2015-10-28 Thread Christopher Schultz
Chris,

On 10/28/15 11:55 AM, chris derham wrote:
>> No, container BASIC authentication should be enabled, the container should
>> handle the authentication, but the browser should not show his ugly default
>> login dialog when I request resources from the REST-service with wrong
>> credentials.
>> When the REST-client (web-application in the browser) receives a failed
>> login with a WWW-Authenticate header, the default dialog of the browser will
>> be shown... that’s what I want to suppress.
>>
>> When I remove the (a)  or (b)   sending requests
>> with credentials will not work anymore (a: 403 forbidden; b: deployment
>> fails). But that's not a solution because the rest-service should be still
>> protected and I need to authenticate via "Authentication: Basic ."
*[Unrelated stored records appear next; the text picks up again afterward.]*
/-- Try a hart's memory operation, from its translation: it starts, or what it waited for has come. The reservation an SC needs is one of the same
address and size (log entry 62). -/
def attempt (h : Nat) (w : Waiting) (d : Dev) : Dev :=
  let d := if (hartOf d h).waiting.isSome then updHart d h (fun x => { x with waiting := none }) else d
  let again := restarted w
  let d := if again then countHart h 0x12 d else d
  let w := if again then { w with restarts := w.restarts + 1, walked := [] } else w
  let w := { w with gen := false }
  let x := hartOf d h
  let n := dieOfHart h
  let op := w.op
  let prot := protLines w
  let fill (md : Mode) (acc : Nat) (fs : List PartTr) (d : Dev) : Dev :=
    fs.foldl (fun d t => fillTlb h md acc t.va t.ent t.fill d) (endProtected h w.prot d)
  let ents (fs : List PartTr) : List Tlb := fs.filterMap (fun t => t.ent)
  match op with
  | .tsync =>
    if x.debts = [] then advance h 4 d else park h (waitingFor .tsync) d
  | .load va size dst signed len =>
    let md := match dst with | .inst => x.mode | _ => accessMode x
    let acc := match dst with | .inst => 0 | _ => 1
    (match translateParts d h md acc prot (splitAccess va size) with
      | .error (t, a) => stopped h w md acc t a d
      | .ok (ps, fs) =>
        let d := fill md acc fs d
        if ps.all (fun p => isMain d p.1) then
          (match gatherLines h op false (if acc = 0 then .rdc else .rds) (if acc = 0 then kindFetch else kindData) d ps with
            | some d => d
            | none =>
              match partsPoison d n ps with
              | some l => machineCheck h va l d
              | none => advance h (loadLen dst len) (updHart (touchParts h (acc == 0) ps d) h (deliver dst size signed (leNat (readParts d n ps)))))
        else ncAccess h op false va size ps (ents fs) 0 d)
  | .store va size val len =>
    let md := accessMode x
    (match translateParts d h md 3 prot (splitAccess va size) with
      | .error (t, a) => stopped h w md 3 t a d
      | .ok (ps, fs) =>
        let d := fill md 3 fs d
        if ps.all (fun p => isMain d p.1) then
          (match gatherLines h op true .rdx kindData d ps with
            | some d => d
            | none =>
              if dirtyBlocked d n ps then parkOn h op (lineOf ((ps.map (fun p => p.1)).headD 0)) d
              else advance h len (storeParts h (leBytes size val) ps d))
        else ncAccess h op true va size ps (ents fs) val d)
  | .amo va size aop val expected rd =>
    let md := accessMode x
    if 16 < va % 16 + size then takeTrap h 6 false va 0 d
    else
    (match translateParts d h md 3 prot [(va, 0, size)] with
      | .error (t, a) => stopped h w md 3 t a d
      | .ok (ps, fs) =>
        let d := fill md 3 fs d
        if !ps.all (fun p => isMain d p.1) then takeTrap h 7 false va 0 d
        else match gatherLines h op true .rdx kindData d ps with
          | some d => d
          | none =>
            match partsPoison d n ps with
            | some l => machineCheck h va l d
            | none =>
              let old := leNat (readParts d n ps)
              let d := storeParts h (leBytes size (amoResult aop size old val expected)) ps d
              advance h 4 (updHart d h (setAmo rd size old)))
  | .lr va size rd =>
    let md := accessMode x
    if va % size ≠ 0 then takeTrap h 4 false va 0 d
    else
    (match translateParts d h md 1 prot [(va, 0, size)] with
      | .error (t, a) => stopped h w md 1 t a d
      | .ok (ps, fs) =>
        let d := clearResv h (fill md 1 fs d)
        if !ps.all (fun p => isMain d p.1) then takeTrap h 5 false va 0 d
        else match gatherLines h op true .rdx kindData d ps with
          | some d => d
          | none =>
            match partsPoison d n ps with
            | some l => machineCheck h va l d
            | none =>
              let pa := (ps.map (fun p => p.1)).headD 0
              let v := leNat (readParts d n ps)
              let d := touchParts h false ps d
              advance h 4 (updHart d h (fun x => setX rd (extendLoad size true v) { x with resv := some { line := lineOf pa, addr := pa, size := size, deferring := true } })))
  | .sc va size val rd =>
    let md := accessMode x
    if va % size ≠ 0 then takeTrap h 6 false va 0 d
    else
    (match translateParts d h md 3 prot [(va, 0, size)] with
      | .error (t, a) => stopped h w md 3 t a d
      | .ok (ps, fs) =>
        let d := fill md 3 fs d
        let pa := (ps.map (fun p => p.1)).headD 0
        let good := match x.resv with | some r => r.addr == pa && r.size == size && isMain d pa | none => false
        if good then
          (match gatherLines h op true .rdx kindData d ps with
            | some d => d
            | none => advance h 4 (updHart (clearResv h (storeParts h (leBytes size val) ps d)) h (setX rd 0)))
        else advance h 4 (updHart (clearResv h d) h (setX rd 1)))
  | .cbo va cop =>
    let md := accessMode x
    let acc := match cop with | .zero => 3 | _ => 1
    let va := va / 64 * 64
    (match translate d h md acc va 64 true prot with
      | .ok pa ent f =>
        let d := fill md acc [{ va := va, ent := ent, fill := f }] d
        if !isMain d pa then (match cop with | .zero => takeTrap h 7 false va 0 d | _ => advance h 4 d)
        else
          (match cop with
            | .zero =>
              (match lineNeed d n (lineOf pa) true .zro with
                | none =>
                  let d := storeParts h (List.replicate 64 0) [(pa, 0, 64)] d
                  advance h 4 (match dieLine d n (lineOf pa) with
                    | some l => setDieLine n (lineOf pa) (some { l with poison := false }) d
                    | none => d)
                | some .wait => parkOn h op (lineOf pa) d
                | some (.ask _) => parkOn h op (lineOf pa) (sendReq h .zro kindZero pa 0 false 0 d))
            | _ =>
              park h { waitingFor op with line := lineOf pa, deps := ent.toList }
                (sendReq h (match cop with | .clean => .cln | .flush => .fls | _ => .inv) kindMaint pa 0 false 0 d))
      | .fault c tv2 bad => raiseTr h md 3 va (.fault (if acc = 3 then c else c + 2) tv2 bad) (endProtected h w.prot d)
      | t => stopped h w md acc t va d)
  | .poq va rd =>
    let md := accessMode x
    (match translate d h md 1 va 1 false prot with
      | .ok pa ent f =>
        let d := fill md 1 [{ va := va, ent := ent, fill := f }] d
        advance h 4 (updHart d h (fun x => setX rd (poqValue d x pa) x))
      | t => stopped h w md 1 t va d)
/-- Start a hart's memory operation. -/
def attemptNew (h : Nat) (op : MemOp) (d : Dev) : Dev := attempt h (waitingFor op) d

/-- Try again what a hart waits for, if it is on this line. -/
def retryHart (h : Nat) (d : Dev) : Dev :=
  match (hartOf d h).waiting with
  | some w => attempt h w d
  | none => d
/-- Every hart of a die that waits with no request of its own open tries again. -/
def wantsRetry (d : Dev) (h : Nat) : Bool :=
  match (hartOf d h).waiting with
  | some w => w.op != .tsync && !(dieOf d (dieOfHart h)).misses.any (fun m => m.core == coreOfHart h || m.line == w.line)
  | none => false
def retryAll (n : Nat) (d : Dev) : Dev :=
  (hartsOfDie n).foldl (fun d h => if wantsRetry d h then retryHart h d else d) d

/-- The hart's own maintenance or uncached request is still open. -/
def ownOpen (d : Dev) (h : Nat) : Bool :=
  (dieOf d (dieOfHart h)).misses.any (fun m => m.core == coreOfHart h && !fillOp m.op)
/-- The harts of a die that wait on a line try again, the requesting core's first (R183). -/
def retryLine (n line first : Nat) (d : Dev) : Dev :=
  ((18 * n + first) :: (hartsOfDie n).filter (fun h => h != 18 * n + first)).foldl (fun d h =>
    match (hartOf d h).waiting with
    | some w => if w.line = line ∧ w.op ≠ .tsync ∧ ownOpen d h = false then retryHart h d else d
    | none => d) d

/-- KILL_DONEs and the debts of kills within a die that no access in flight holds back any more are reported; a TSYNC that waited for the last
of its debts completes (R119, R120, R190, R191). -/
def settleKills (n : Nat) (d : Dev) : Dev :=
  let free (d : Dev) (line : Nat) : Bool := !usesKilled d n line
  let due := (dieOf d n).owed.filter (fun e => free d e.2)
  let d := updDie d n (fun x => { x with owed := x.owed.filter (fun e => !due.contains e) })
  let d := due.foldl (fun d e => killDone n e.1 e.2 d) d
  (hartsOfDie n).foldl (fun d h =>
    let done (s : StoreDebt) : Bool := s.rtag == none && free d s.line
    if (hartOf d h).debts.any done then
      let d := updHart d h (fun x => { x with debts := x.debts.filter (fun s => !done s) })
      match (hartOf d h).waiting with
      | some w => if w.op = .tsync then retryHart h d else d
      | none => d
    else d) d

end Sys2Proof.Machine
end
>> header send credentials, but I don't want to show the ugly browser-dialog to
>> the users.
>>
>> Using a AngularJS Client with REST-services based on tomcat should be a
>> common use-case, it could not be that I'm the first one who wants a custom
>> login-screen. :-/
>>
>> -torsten
> 
> Torsten,
> 
> Add an interceptor to AngularJS to detect the 401 and do whatever you
> want, e.g. redirect to a login page. Then when you have the
> credentials, submit to login rest api, get a token, and then make all
> other calls passing this token.
> 
> There are loads of examples on how to do this on the internet. This
> isn't tomcat specific.
> 
> function globalInterceptorResponse($injector, $q) {
> return {
> 'response': function (response) {
> return response;
> },
> 'responseError': function (rejection) {
> switch (rejection.status) {
> ...
> case 401:
> console.warn("Hit 401 - redirecting to login");
> window.location = '/login';
> break;
> ...
> default:
> console.warn(rejection);
> }
> return $q.reject(rejection);
> }
> };
> }
> globalInterceptorResponse.$inject = ['$injector', '$q'];
> 
> then in request config,
> 
> $httpProvider.interceptors.push(globalInterceptorResponse);

This won't work because the application doesn't get a chance to do
anything until Tomcat completes its authentication/authorization work.
If the application were handling the authentication/authorization, then
the original Filter would have worked.